Carbendazim

Administrative data

Key value for chemical safety assessment

Genetic toxicity in vitro

Endpoint conclusion

Endpoint conclusion:

adverse effect observed (positive)

Genetic toxicity in vivo

Endpoint conclusion

Endpoint conclusion:

adverse effect observed (positive)

Additional information

Justification for classification or non-classification

The results lead to the conclusion tha Carbendazim should be considered as an aneugen not damaging the DNA directly but interacting with a non-DNA target receptor (tubulin). For aneugenic agents of this kind, a threshold for mutagenic activity does exist.

The experimental data show that for the induction of aneuploidy in vivo actually much higher oral doses are required to obtain effective blood or tissue conc. than one would expect on the basis of a direct extrapolation from the in vitro effective concentrations. A single oral dose of 50 mg/kg bw did not increase the frequency of micronucleated erythrocytes in mouse bone marrow, while the lowest oral dose causing an increase in micronucleus incidence was 100 mg/kg bw (12 ug carbendazim/ml). In contrast, a continuous blood conc. of 8 ug carbendazim/ml was not sufficient to increase the micronucleus frequency.

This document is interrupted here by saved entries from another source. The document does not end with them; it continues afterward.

-- ==== Sys2Proof/Syntax.lean ====
section
/-! DEFINITION. The commands of the block: one constructor of `Instr` for each row of spec/opcode_table.json, with the
operands the owning chapter gives the row. -/

namespace Sys2Proof

/-- The routes of R44 and R46, coded as QUEUE_CREATE codes them: 0 on-die, 1 PCIe, 2 UDP. -/
inductive Route where
  | onDie | pcie | udp
  deriving DecidableEq, Repr, Inhabited

/-- The paths by which loads and stores reach the module's registers: the BARs and the configuration space of the PCIe
function, at an offset (R325, R326), and a control core, at a physical address (R319). -/
inductive Path where
  | bar0 | bar2 | bar4 | config
  | core (k : Nat)
  deriving DecidableEq, Repr, Inhabited

/-- The units of R67 and of the table "Fault buckets" (R381), by class code. -/
structure UnitId where
  /-- class: 0 link, 1 Ethernet, 2 CXL, 3 tile, 4 pseudo-channel, 5 module channel, 6 lane, 7 sett engine, 8 burrow
  engine, 9 update core, 10 I2C bus, 11 tile die -/
  cls : Nat
  idx : Nat
  deriving DecidableEq, Repr, Inhabited

/-- Why a transaction on an I2C bus fails (R345): a NACK, a PEC failure, a clock held low for more than 25 ms. -/
inductive BusFault where
  | nack | pec | clockLow
  deriving DecidableEq, Repr, Inhabited

/-- What a frame carries around its payload when it reaches an Ethernet port (R335, R336): its 802.1Q VLAN ID, if it is
tagged, the destination MAC address, and the IP addresses, IPv4 as ::FFFF:a.b.c.d. -/
structure Frame where
  vlan : Option Nat
  mac : BitVec 48
  dst : BitVec 128
  src : BitVec 128
  deriving DecidableEq, Repr, Inhabited

/-- The columns of the table "Fault buckets" (R381). -/
inductive FaultWeight where
  | one | sixteen | atOnce
  deriving DecidableEq, Repr, Inhabited

/-- A command as Owl carries it out (R47): the queue that carried it (256 is OQ), the header fields other than OPCODE,
LENGTH and CRC, and the parameter bytes in clear, the padding of R64 included. -/
structure Icp where
  queue : Nat
  version : Byte
  inst : Byte
  flags : Byte
  tag : Word
  params : List Byte
  deriving DecidableEq, Repr, Inhabited

/-- A 64-byte descriptor as one number, bit 0 the least (R97). -/
abbrev Desc := BitVec 512

/-- The kinds of request messages (R193). -/
inductive ReqKind where
  | lookup | serve | grad
  deriving DecidableEq, Repr, Inhabited

/-- An index record or weighted record of a request message (R193): row, bag, and the F32 weight (1.0 unweighted). -/
structure ReqRecord where
  row : Nat
  bag : Nat
  weight : Word
  deriving DecidableEq, Repr, Inhabited

/-- A request message of R193, with what a ROW_GRAD carries beside it (R201). `req` and `part` are the MODEL's own numbers of
the descriptor at its device and of the message in it, by which its answers name it (log 52). -/
structure ReqMsg where
  /-- the instance served at this device -/
  inst : Nat
  kind : ReqKind
  /-- the epoch tag of R13 -/
  epoch : Nat
  table : Nat
  digest : Word
  /-- the requesting member and its descriptor: tile and DMA channel -/
  member : Nat
  tile : Nat
  chan : Nat
  req : Nat
  part : Nat
  /-- the last message of its descriptor to this engine -/
  last : Bool
  /-- the member that the message is sent to -/
  owner : Nat
  /-- its records carry weights: at most 14 of 16 bytes, else at most 28 of 8 -/
  weighted : Bool
  records : List ReqRecord
  /-- the bags of which this engine serves every index (R199) -/
  wholeBags : List Nat
  /-- FMT of the descriptor: 0 F32, 2 BF16 (R196) -/
  fmt : Nat
  /-- ROW_GRAD: the bag gradients decoded to F32, by bag, each with the first message to the engine that needs it -/
  grads : List (Nat × List Word)
  deriving DecidableEq, Repr, Inhabited

/-- What an engine answers for one bag: whole, so already rounded to FMT, or an F32 partial (R199). -/
structure BagSum where
  bag : Nat
  whole : Bool
  vals : List Word
  deriving DecidableEq, Repr, Inhabited

/-- What an engine of another member answers, or acknowledges. -/
inductive AnswerKind where
  /-- the answer to a request message (R199, R200, R201) -/
  | sums
  /-- its row-gradient batch is applied (R19) -/
  | applied
  /-- a hot row's new value is in the replica's buffer (R19, R30) -/
  | hotRow (row : Nat)
  /-- a replicated table's new slot is written (R203) -/
  | slot (row : Nat)
  /-- its acknowledgements to this device carry the mark of a stalled log, or carry it no longer (R307) -/
  | stall (on : Bool)
  deriving DecidableEq, Repr, Inhabited

/-- The answer of an engine to one request message, or an acknowledgement. -/
structure LookupResult where
  inst : Nat
  kind : AnswerKind
  table : Nat
  /-- the numbers of the message answered -/
  req : Nat
  part : Nat
  member : Nat
  engine : Nat
  /-- 0 accepted, else the descriptor error cause of the refusal -/
  cause : Nat
  sums : List BagSum
  deriving DecidableEq, Repr, Inhabited

/-- A Pack packet (R293): sender and job of the packet header, the Pack header's fields and the payload after it. -/
structure PackPkt where
  src : Nat
  job : Nat
  jepoch : Nat
  group : Nat
  gdigest : Word
  kind : Nat
  cseq : Nat
  offset : Nat
  data : List Byte
  deriving DecidableEq, Repr, Inhabited

/-- What a partner reports in training (R260 step 2). -/
structure TrainingWords where
  major2 : Bool
  major3 : Bool
  stepping : Byte
  devnum : Half
  plane : Byte
  retired : Half
  precode : Bool
  sessionHere : Half
  sessionThere : Half
  deriving DecidableEq, Repr, Inhabited

/-- What the device on a CXL port offers when the module enumerates it (R333): bytes of its first volatile range, its read
bandwidth in MB/s in the read test, and its read latency in ec; offered 0 where no device answers. -/
structure CxlDevice where
  offered : Nat
  bandwidth : Nat
  latency : Nat
  deriving DecidableEq, Repr, Inhabited

/-- The commands. `i` is an instance, `q` a queue (256 is OQ), `t` a tile, `e` an engine (0 to 15 sett, 16 to 23
burrow), `k` a link, `g` a group, `c` a command packet and `d` a descriptor. A signal or acknowledgement of the priority
network comes from a tile, or from the hub, 1,600. -/
inductive Instr where
  -- power, boot, resets (14, 15)
  | powerInputInRange
  | pwrOkRise
  | pwrOkFall
  | coldHoldRelease
  | coldBoot (devices : List CxlDevice)
  | iboonReadyTimeout
  | thermalStop (sensor : Nat) (reading : Half)
  | thermalRecover
  | perst
  | pcieLinkReturn
  | moduleResetWarm (c : Icp)
  | moduleResetCold (c : Icp)
  -- rings and the register window (02, 11)
  | slotWrite (r : Route) (q pos : Nat) (slot : BitVec 512)
  | doorbell (r : Route) (q : Nat) (v : Double)
  | doorbellFlush (r : Route) (q : Nat) (v : Double)
  | completionHeadWrite (r : Route) (q : Nat) (v : Double)
  | registerLowerHalfRead (p : Path) (addr size : Nat)
  | registerUpperHalfRead (p : Path) (addr size : Nat)
  | registerLowerHalfWrite (p : Path) (addr size : Nat) (v : Word)
  | registerUpperHalfWrite (p : Path) (addr size : Nat) (v : Word)
  | registerWrite (p : Path) (addr size : Nat) (v : Double)
  | feedStreamEnable (stream : Nat) (v : Double)
  | feedStreamDisable (stream : Nat) (v : Double)
  | feedTailWrite (stream : Nat) (tail : Word)
  | feedDatagram (port : Nat) (f : Frame) (srcPort udpPort checksum : Half) (payload : List Byte)
  | feedInterruptTimer (stream : Nat)
  | udpSegment (port : Nat) (f : Frame) (srcPort checksum : Half) (hdr : BitVec 128) (seg : List Byte)
  | udpPartialTimeout (q : Nat) (msg : Word)
  | udpNoticeResend (q : Nat)
  | owlItemStart (q : Nat)
  | noticeDeliver (nq : Nat)
  -- ICP commands (02 and the owning chapters)
  | nop (c : Icp)
  | openSession (c : Icp)
  | closeSession (c : Icp)
  | identify (c : Icp)
  | readReg (c : Icp)
  | writeReg (c : Icp)
  | keyAgree (c : Icp)
  | attest (c : Icp)
  | queueCreate (c : Icp)
  | queueDelete (c : Icp)
  | queueFlush (c : Icp)
  | noticeAck (c : Icp)
  | instanceCreate (c : Icp)
  | instanceModify (c : Icp)
  | instanceReset (c : Icp)
  | instanceResetDrainEnd (i : Nat)
  | instanceDestroy (c : Icp)
  | quotaSet (c : Icp)
  | guaranteeSet (c : Icp)
  | alloc (c : Icp)
  | free (c : Icp)
  | write (c : Icp)
  | read (c : Icp)
  | migrate (c : Icp)
  | pin (c : Icp)
  | unpin (c : Icp)
  | fence (c : Icp)
  | tableCreate (c : Icp)
  | tableModify (c : Icp)
  | tableDestroy (c : Icp)
  | tableLoad (c : Icp)
  | hotSet (c : Icp)
  | jobStart (c : Icp)
  | jobEnd (c : Icp)
  | launch (c : Icp)
  | launchStart (i : Nat) (tag : Word) (q : Nat)
  | stepClose (c : Icp)
  | stepCloseEffect (i : Nat)
  | publish (c : Icp)
  | releaseSnapshot (c : Icp)
  | hostSignalTile (c : Icp)
  | hostSignalHub (c : Icp)
  | hostSignalWait (c : Icp)
  | hostSignalRead (c : Icp)
  | bruinSetJob (c : Icp)
  | bruinSetRegister (c : Icp)
  | bruinSetChange (c : Icp)
  | bruinSetRemove (c : Icp)
  | bruinSetStatus (c : Icp)
  | groupSet (c : Icp)
  | groupClear (c : Icp)
  | unitDisable (c : Icp)
  | unitEnable (c : Icp)
  | unitRetire (c : Icp)
  | unitShutdownComplete (u : UnitId)
  | unitEnablingComplete (u : UnitId) (dev : CxlDevice)
  | countersRead (c : Icp)
  | debugOpen (c : Icp)
  | debugClose (c : Icp)
  | configRead (c : Icp)
  | configWrite (c : Icp)
  | configCommit (c : Icp)
  -- descriptors (03, 04, 05, 06, 08, 10)
  | copy (t : Nat) (d : Desc)
  | copy2d (t : Nat) (d : Desc)
  | fill (t : Nat) (d : Desc)
  | gather (t : Nat) (d : Desc)
  | scatter (t : Nat) (d : Desc)
  | stashPut (t : Nat) (d : Desc)
  | stashGet (t : Nat) (d : Desc)
  | matmul (t : Nat) (d : Desc)
  | matmulBt (t : Nat) (d : Desc)
  | matmulSplit (t : Nat) (d : Desc)
  | vadd (t : Nat) (d : Desc)
  | vsub (t : Nat) (d : Desc)
  | vmul (t : Nat) (d : Desc)
  | vfma (t : Nat) (d : Desc)
  | vmax (t : Nat) (d : Desc)
  | vmin (t : Nat) (d : Desc)
  | vneg (t : Nat) (d : Desc)
  | vabs (t : Nat) (d : Desc)
  | vrelu (t : Nat) (d : Desc)
  | vclamp (t : Nat) (d : Desc)
  | vselect (t : Nat) (d : Desc)
  | vrecip (t : Nat) (d : Desc)
  | vrsqrt (t : Nat) (d : Desc)
  | vexp (t : Nat) (d : Desc)
  | vlog (t : Nat) (d : Desc)
  | vtanh (t : Nat) (d : Desc)
  | vsigmoid (t : Nat) (d : Desc)
  | vgelu (t : Nat) (d : Desc)
  | vsumRow (t : Nat) (d : Desc)
  | vmaxRow (t : Nat) (d : Desc)
  | vamaxRow (t : Nat) (d : Desc)
  | vrand (t : Nat) (d : Desc)
  | vrandBits (t : Nat) (d : Desc)
  | cvt (t : Nat) (d : Desc)
  | scalePass (t : Nat) (d : Desc)
  | cvtGrad (t : Nat) (d : Desc)
  | lookup (t : Nat) (d : Desc)
  | rowGrad (t : Nat) (d : Desc)
  | collAllReduce (t : Nat) (d : Desc)
  | collReduceScatter (t : Nat) (d : Desc)
  | collAllGather (t : Nat) (d : Desc)
  | collBroadcast (t : Nat) (d : Desc)
  | collBarrier (t : Nat) (d : Desc)
  | collAllToAll (t : Nat) (d : Desc)
  | collAllToAllV (t : Nat) (d : Desc)
  | collSplitOpen (t : Nat) (d : Desc)
  | nopDescriptor (t : Nat) (d : Desc)
  | repeatSpan (t : Nat) (d : Desc)
  | wait (t : Nat) (d : Desc)
  | signal (t : Nat) (d : Desc)
  | branchSem (t : Nat) (d : Desc)
  | jump (t : Nat) (d : Desc)
  | fenceDescriptor (t : Nat) (d : Desc)
  | stepCloseDescriptor (t : Nat) (d : Desc)
  | hostSignalDescriptor (t : Nat) (d : Desc)
  | endProgram (t : Nat) (d : Desc)
  -- tile events (03, 08)
  | descriptorComplete (t u : Nat)
  | programEnd (t : Nat)
  | semaphoreSignalReceived (t sender : Nat)
  | signalAckReceived (t source : Nat)
  | waitRelease (t : Nat)
  | tileClockGate (t : Nat)
  | engineClockGate (unit : Nat)
  | randomGeneratorAdvance
  -- the step (01, 04, 06)
  | voteComplete (i : Nat)
  | rowApply (i e table : Nat)
  | logEntriesFree (i e table : Nat)
  | flipBarrierEnter (i : Nat)
  | flip (i : Nat)
  | denseSwap (i obj : Nat)
  -- Bruin (07)
  | bruinProgramStart (i : Nat)
  | bruinStageComplete (i : Nat)
  | bruinShardCommit (i : Nat)
  | updateCoreUpset (core : Nat)
  -- engines (06)
  | engineRequestMessage (e : Nat) (arrived : List (Nat × ReqMsg))
  | lookupResultReceived (r : LookupResult)
  | hotRowValueReceived (i table row : Nat) (slot : List Byte)
  | replicaSlotWrite (i table row : Nat) (slot : List Byte)
  -- Pack (10)
  | leaf (p : PackPkt)
  | result (p : PackPkt)
  | counts (p : PackPkt)
  | token (p : PackPkt)
  | credit (p : PackPkt)
  | refuse (p : PackPkt)
  | abort (p : PackPkt)
  | split (p : PackPkt)
  | handoff (p : PackPkt)
  | collComplete (g : Nat)
  | holdTokenTimer (i : Nat)
  | groupTimeout (g m : Nat)
  | timeProbeTimer (i : Nat)
  -- links (09)
  | fabricPacketReceived (k : Nat) (hdr : BitVec 192) (body : List Byte)
  | dataFlit (k : Nat) (flit : List Byte)
  | idleFlit (k : Nat) (flit : List Byte)
  | retry (k : Nat) (flit : List Byte)
  | retryRepeatTimer (k : Nat)
  | flitGroupReceived (k offset valid : Nat) (marker : Bool)
  | alignmentSearchTimeout (k : Nat)
  | tapRequest (k : Nat) (w : BitVec 80)
  | tapAnswer (k : Nat) (w : BitVec 80)
  | tapStepEvaluate (k lane corrected : Nat) (uncorrectable : Bool)
  | laneRetire (k : Nat) (w : BitVec 80)
  | retireAnswer (k : Nat) (w : BitVec 80)
  | latencyProbe (k : Nat) (w : BitVec 80) (holding : Nat)
  | probeEcho (k : Nat) (w : BitVec 80) (roundTrip : Nat)
  | trainingWordsReceived (k : Nat) (tw : TrainingWords)
  | linkTrainingDone (k : Nat)
  | fastRetrain (k : Nat)
  | laneLossOfSignal (k lane : Nat)
  | linkShutdownComplete (k : Nat)
  -- faults and memory housekeeping (05, 14)
  | faultEvent (u : UnitId) (w : FaultWeight) (granule : Option Nat)
  | bucketLeak (u : UnitId)
  | poisonedRead (i addr : Nat)
  | extentAgeTick
  | quotaEvictionTick (i tier : Nat)
  | migrationPanelCopyDone (i obj ext : Nat)
  | migrationCommit (i obj ext : Nat)
  | migrationRelease (i obj ext : Nat)
  | calibrationWindowStart (pc : Nat)
  | calibrationWindowEnd (pc : Nat) (moved belowFloor : Bool)
  | channelRetune (ch : Nat) (moved belowFloor : Bool)
  | temperatureHot (channel : Bool) (idx : Nat)
  | temperatureCool (channel : Bool) (idx : Nat)
  -- sideband (11)
  | i2cPollTimer (bus : Nat) (faults : List BusFault) (readings : List Half)
  | i2cBusRecovery (bus : Nat) (sdaHighAfter : Nat)
  | identity (pec : Bool)
  | serial (pec : Bool)
  | status (pec : Bool)
  | temps (pec : Bool) (dies : List Half)
  | power (pec : Bool)
  | rails (pec : Bool)
  | alertResponseAddressRead
  | bypass
  | idcode
  | samplePreload
  | extest
  | clamp
  | jtagDebugInstruction (code : Nat)
  | msixPendingSend (entry : Nat)
  | flushingReadComplete (q : Nat) (tag : Word)
  | linkDown (k : Nat)
  | linkSignalDetect (k : Nat)
  | pcieLinkDown
  | coldHoldAssert
  | inputLeavesRange
  | dataMoveComplete (q : Nat) (tag : Word) (data : List Byte)
  | pcieRequestFailure (q : Nat) (tag : Word)
  -- Ethernet (11)
  | arpRequest (port : Nat) (vlan : Option Nat) (target sender : Word) (senderMac : BitVec 48)
  | neighborSolicitation (port : Nat) (vlan : Option Nat) (target sender : BitVec 128) (senderMac : BitVec 48)
  | echoRequest (port : Nat) (f : Frame) (body : List Byte)
  | unmatchedFrame (port : Nat) (malformed : Bool)
  deriving DecidableEq, Repr

end Sys2Proof
end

The lowest single oral NOEL in rat germ cells was also 50 mg/kg bw.

Carbendazim did not induce mutation in S.typhi. G46 by means of the host mediated assay and urine of rats treated with 200 mg/kg carbendazim failed to induce mutations in the Ames test.

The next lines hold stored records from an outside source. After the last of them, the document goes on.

/-- What an engine keeps for a table it has not touched (R188). -/
def EngTab.initial : EngTab :=
  { acc := [], batches := [], unacked := [], applied := [], examined := 0, changed := 0, log := [], sketch := [], cursor := 0,
    closed := [], stalled := false }

/-- A tile after a cold reset (R232, R233): its store holds nothing the manual promises (log 1). -/
def Tile.initial : Tile :=
  { run := .idle, launch := none, pc := 0, ended := false, cells := [], zeroed := false, sems := [], unacked := 0,
    hold := none, loops := [], units := [], gated := false, phaseTime := 0, ranStep := false, seed := 0, seededAt := 0,
    drawnTo := 0, before := [], stopTc := none, due := [] }

/-- An engine with nothing queued (R194). -/
def Engine.initial : Engine := { queue := [], turn := (0, 0), srcTurn := [], pools := [], gated := false }

/-- A group entry that nobody has set (R288). -/
def Group.initial : Group :=
  { owner := none, members := [], digest := 0, timeout := 0, split := false, next := 0, colls := [], early := [],
    parts := [], trail := 0, trailRun := 0, waits := [0, 0, 0, 0] }

/-- A stream whose next number is 0 (R275, R276). -/
def Stream.initial : Stream := { next := 0, held := [] }

/-- The PCIe endpoint: link at L0, in D0, MSI-X off (R325, R327, R329; log 6). -/
def Pcie.initial : Pcie :=
  { maxPayload := 0, maxRead := 2, d3hot := false, linkUp := true, msix := [], msixEnable := false, functionMask := false,
    aer := [] }

/-- A copy as it ships erased (R411). -/
def CopyImg.erased : CopyImg := { valid := false, seq := 0, length := 0, shipped := false, cells := [] }

/-- Copy A as it ships (R411). -/
def CopyImg.asShipped : CopyImg :=
  { valid := true, seq := 1, length := Config.shippedLength, shipped := true, cells := [] }

/-- The store after the first boot of a unit as shipped: the boot log holds BOOTS 1 (R392, R411). -/
def Store.initial : Store :=
  { copyA := CopyImg.asShipped, copyB := CopyImg.erased, retireLog := [], bootLog := [(0, 1)], bootNext := 1,
    edit := none }

/-- What the first boot reports and takes from the record (R411). -/
def Boot.initial : Boot :=
  { cause := 0, copyB := false, defaults := false, fallback := false, boots := 1, configSeq := 1,
    fw := [Config.shippedVersion 0, Config.shippedVersion 1, Config.shippedVersion 2],
    measure := [Config.shippedMeasure 0, Config.shippedMeasure 1, Config.shippedMeasure 2],
    devnum := 0, smbusAddr := 0x52, jumbo := 0, vlan := [0, 0], ipv4 := [0, 0], ipv6 := [0, 0], coreStarted := false }

/-- The sideband at cold reset (R343, R347, R400; logs 9, 10). -/
def Side.initial : Side :=
  { temps := List.replicate 8 0x8000, rails := List.replicate 24 0xFFFF, vins := [], pins := [], i2c := [], ir := .idcode,
    boundary := false, debugOpen := false, debugMask := 0, debugCount := 0 }

/-- The supply after power-on: input in range, PWR_OK and COLD_HOLD# high, all rails on, booted (R406). -/
def Power.initial : Power :=
  { inputOk := true, broken := false, pwrOk := true, coldHold := false, therm := false, rails := 0xFF,
    phase := .running, cause := 0, otherCopy := false }

/-- Everything but the pins right after the first cold boot (R393, R411). -/
def Chip.initial : Chip :=
  { freeCount := 0, tc := 0, store := Store.initial, boot := Boot.initial, queues := [], sessions := [],
    nextSession := 0, started := [], starts := 0, lastStarted := 256, notices := [], latchBar := [], latchCore := [], stageBar := [],
    stageCore := [], readData := 0, pcie := Pcie.initial, cores := [], host := [], feeds := [], eth := [], units := [],
    retired := [], retiredNow := false, buckets := [], links := [], cxl := [], hotStacks := 0, hotChannels := 0,
    scaleMod := 65536, scaleExp := 65536, windows := [], calNext := [], codes := [], insts := [], dram := [], poison := [],
    poisonReads := 0, corrected := [], tiles := [], sigs := [], acks := [], engines := [], front := [], frontTurn := (0, 0), reqs := 0, gatedHub := [],
    bruinTurn := none, groups := [], txStreams := [], rxStreams := [], unplaced := [], delivered := [], fabricDrops := 0, moves := [],
    side := Side.initial, out := [] }

/-- The machine right after reset: a unit as shipped, powered on and booted for the first time (R393, R411), with no
command waiting. That the reset state is the booted module is the model's choice (DESIGN CHOICE, log 100). -/
def State.reset : State := { pending := [], power := Power.initial, chip := Chip.initial }

end Sys2Proof.Machine
end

Carbendazim and benomyl did not induce structural chromosome aberrations and/or lethal gene mutations in mouse and rat germ cells as investigated in several dominant lethal assays using single or multiple exposure protocols.

It can be stated that carbendazim is devoid of gene mutagenic or clastogenic activities, despite of occasional positive findings in in vitro tests.

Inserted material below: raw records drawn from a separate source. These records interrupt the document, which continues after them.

-- ==== Sys2Proof/Machine/Ops.lean ====
section
/-! DEFINITION. The named operations over the state that the meanings share: entries by number, time, free values,
counters, live units, notices, completion rings, replies. -/

namespace Sys2Proof.Machine

/-! Entries by number. -/

def Chip.queue (c : Chip) (q : Nat) : Queue := tget (Queue.initial q) c.queues q
def Chip.setQueue (c : Chip) (q : Nat) (v : Queue) : Chip := { c with queues := tput c.queues q v }
def Chip.onQueue (c : Chip) (q : Nat) (f : Queue → Queue) : Chip := c.setQueue q (f (c.queue q))

def Chip.noticeQ (c : Chip) (n : Nat) : NoticeQ := tget NoticeQ.initial c.notices n
def Chip.setNoticeQ (c : Chip) (n : Nat) (v : NoticeQ) : Chip := { c with notices := tput c.notices n v }
def Chip.onNoticeQ (c : Chip) (n : Nat) (f : NoticeQ → NoticeQ) : Chip := c.setNoticeQ n (f (c.noticeQ n))

def Chip.core (c : Chip) (n : Nat) : Core := tget Core.initial c.cores n
def Chip.setCore (c : Chip) (n : Nat) (v : Core) : Chip := { c with cores := tput c.cores n v }

def Chip.feed (c : Chip) (n : Nat) : Feed := tget Feed.initial c.feeds n
def Chip.setFeed (c : Chip) (n : Nat) (v : Feed) : Chip := { c with feeds := tput c.feeds n v }

def Chip.ethPort (c : Chip) (e : Nat) : EthPort := tget EthPort.initial c.eth e
def Chip.onEth (c : Chip) (e : Nat) (f : EthPort → EthPort) : Chip := { c with eth := tput c.eth e (f (c.ethPort e)) }

def Chip.link (c : Chip) (k : Nat) : Link := tget Link.initial c.links k
def Chip.setLink (c : Chip) (k : Nat) (v : Link) : Chip := { c with links := tput c.links k v }
def Chip.onLink (c : Chip) (k : Nat) (f : Link → Link) : Chip := c.setLink k (f (c.link k))

def Chip.cxlPort (c : Chip) (x : Nat) : Cxl := tget Cxl.initial c.cxl x
def Chip.setCxl (c : Chip) (x : Nat) (v : Cxl) : Chip := { c with cxl := tput c.cxl x v }

def Chip.inst (c : Chip) (i : Nat) : Inst := tget Inst.initial c.insts i
def Chip.setInst (c : Chip) (i : Nat) (v : Inst) : Chip := { c with insts := tput c.insts i v }
def Chip.onInst (c : Chip) (i : Nat) (f : Inst → Inst) : Chip := c.setInst i (f (c.inst i))
def Chip.job (c : Chip) (i : Nat) : Job := (c.inst i).job
def Chip.onJob (c : Chip) (i : Nat) (f : Job → Job) : Chip := c.onInst i (fun n => { n with job := f n.job })

def Chip.tile (c : Chip) (t : Nat) : Tile := tget Tile.initial c.tiles t
def Chip.setTile (c : Chip) (t : Nat) (v : Tile) : Chip := { c with tiles := tput c.tiles t v }
def Chip.onTile (c : Chip) (t : Nat) (f : Tile → Tile) : Chip := c.setTile t (f (c.tile t))

def Chip.engine (c : Chip) (e : Nat) : Engine := tget Engine.initial c.engines e
def Chip.setEngine (c : Chip) (e : Nat) (v : Engine) : Chip := { c with engines := tput c.engines e v }

def Chip.group (c : Chip) (g : Nat) : Group := tget Group.initial c.groups g
def Chip.setGroup (c : Chip) (g : Nat) (v : Group) : Chip := { c with groups := tput c.groups g v }
def Chip.onGroup (c : Chip) (g : Nat) (f : Group → Group) : Chip := c.setGroup g (f (c.group g))

/-- A group entry that is no longer set (R313, R380): its counters stay until GROUP_SET or cold reset. -/
def Group.unset (g : Group) : Group := { Group.initial with trail := g.trail, trailRun := g.trailRun, waits := g.waits }

/-- The number under which a unit is listed in `units` and `buckets`. -/
def unitKey (u : UnitId) : Nat := u.cls * 65536 + u.idx

def Chip.unit (c : Chip) (u : UnitId) : UnitCtl := tget UnitCtl.initial c.units (unitKey u)
def Chip.setUnit (c : Chip) (u : UnitId) (v : UnitCtl) : Chip := { c with units := tput c.units (unitKey u) v }

def Chip.session (c : Chip) (n : Nat) : Option Session := tfind c.sessions n

/-- Add to the record of what the ports send. -/
def Chip.emit (c : Chip) (o : Out) : Chip := { c with out := c.out ++ [o] }

/-! Free values (log 1). -/

/-- The next free number. -/
def Chip.freeNow (c : Chip) : Nat := Config.freeNat c.freeCount

/-- Count one draw. -/
def Chip.drew (c : Chip) : Chip := { c with freeCount := c.freeCount + 1 }

/-! Time (R371, R379, R396). -/

/-- The time base in sc. -/
def Chip.sc (c : Chip) : Nat := c.tc / 8

/-- The instance runs a job. -/
def Chip.jobRuns (c : Chip) (i : Nat) : Bool := (c.job i).phase ≠ .noJob

/-- The step epoch that decides which dense objects are pending (R25): the job's, also after its end while its dense
updates run on (R12, R224; DEDUCED, log 29). -/
def Chip.stepEpoch (c : Chip) (i : Nat) : Nat :=
  if c.jobRuns i then (c.job i).epoch
  else match (c.inst i).ended with
    | some e => e.job.epoch
    | none => 0

/-- A pending dense object (R25): an update of an earlier step is still to be swapped in. -/
def Chip.pendingObj (c : Chip) (i : Nat) (o : Obj) : Bool := o.due.any (· < c.stepEpoch i)

/-- The time in sc that instance i sees: job time while a job runs (R396). -/
def Chip.instTime (c : Chip) (i : Nat) : Nat :=
  if c.jobRuns i then (((c.tc / 2 : Nat) : Int) + (c.job i).timeOffset).toNat / 4 else c.sc

/-- Rounded down to a multiple of 250 sc (R367). -/
def coarse (t : Nat) : Nat := t / 250 * 250

/-! Counters of the instance block (R379, R380). -/

/-- Raise counter k of instance i, holding it at the top. -/
def Chip.count (c : Chip) (i k n : Nat) : Chip :=
  c.onInst i (fun x => { x with counters := tmod 0 x.counters k (fun v => satAdd v n) })

def Chip.counter (c : Chip) (i k : Nat) : Double := tget 0 (c.inst i).counters k

/-- The conversion counters 5 and 6 (R122). -/
def Chip.countConv (c : Chip) (i nans sats : Nat) : Chip :=
  (if nans = 0 then c else c.count i 5 nans) |> fun c => if sats = 0 then c else c.count i 6 sats

/-! Live units (R82, R148, R384, R385). -/

/-- The die of a tile (R82). -/
def dieOf (t : Nat) : Nat := t % 40 / 20 + 2 * (t / 40 / 20)

/-- The unit is out of service: retired itself, or a tile of a retired die (R384, R385). -/
def Chip.isRetired (c : Chip) (cls idx : Nat) : Bool :=
  c.retired.contains ⟨cls, idx⟩ || (cls = 3 && c.retired.contains ⟨11, dieOf idx⟩)

/-- The block of a tile (R82). -/
def blockOf (t : Nat) : Nat := 10 * (t / 40 / 4) + t % 40 / 4

def Chip.liveTile (c : Chip) (t : Nat) : Bool := t < 1600 && !c.isRetired 3 t

/-- How many of the first n units of a class are live. -/
def Chip.liveCount (c : Chip) (cls n : Nat) : Nat := ((List.range n).filter (fun k => !c.isRetired cls k)).length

Positive findings have been traced to aminophenazine by-product impurities which are reduced in present manufacturing processes to amounts < 3.5 ppm, not inducing gene mutations in S.typhi. strains.

Carbendazim does not cause gene mutation or structural chromosome aberrations in in vivo tests for germ cell effects.

Carbendazim was positive in assays for numerical chromosome aberrations; these effects are related to the mechanicm of action of the fungicide. As a consequence cytokinesis is inhibited and aneuploidy is produced above a threshold concentration required for tubulin binding.

It appears reasonably to rely on the in vivo NOAEL of 50 mg/kg bw for the induction of aneuploidy. Unlike primary mutagens, carbendazim does not interact with DNA and does not cause gene mutations or structural chromosome aberrations.

With regard to the positive results in the above-mentioned assays and the threshold which could be estimated for aneuploidy, a classification of carbendazim as mutagen is supported.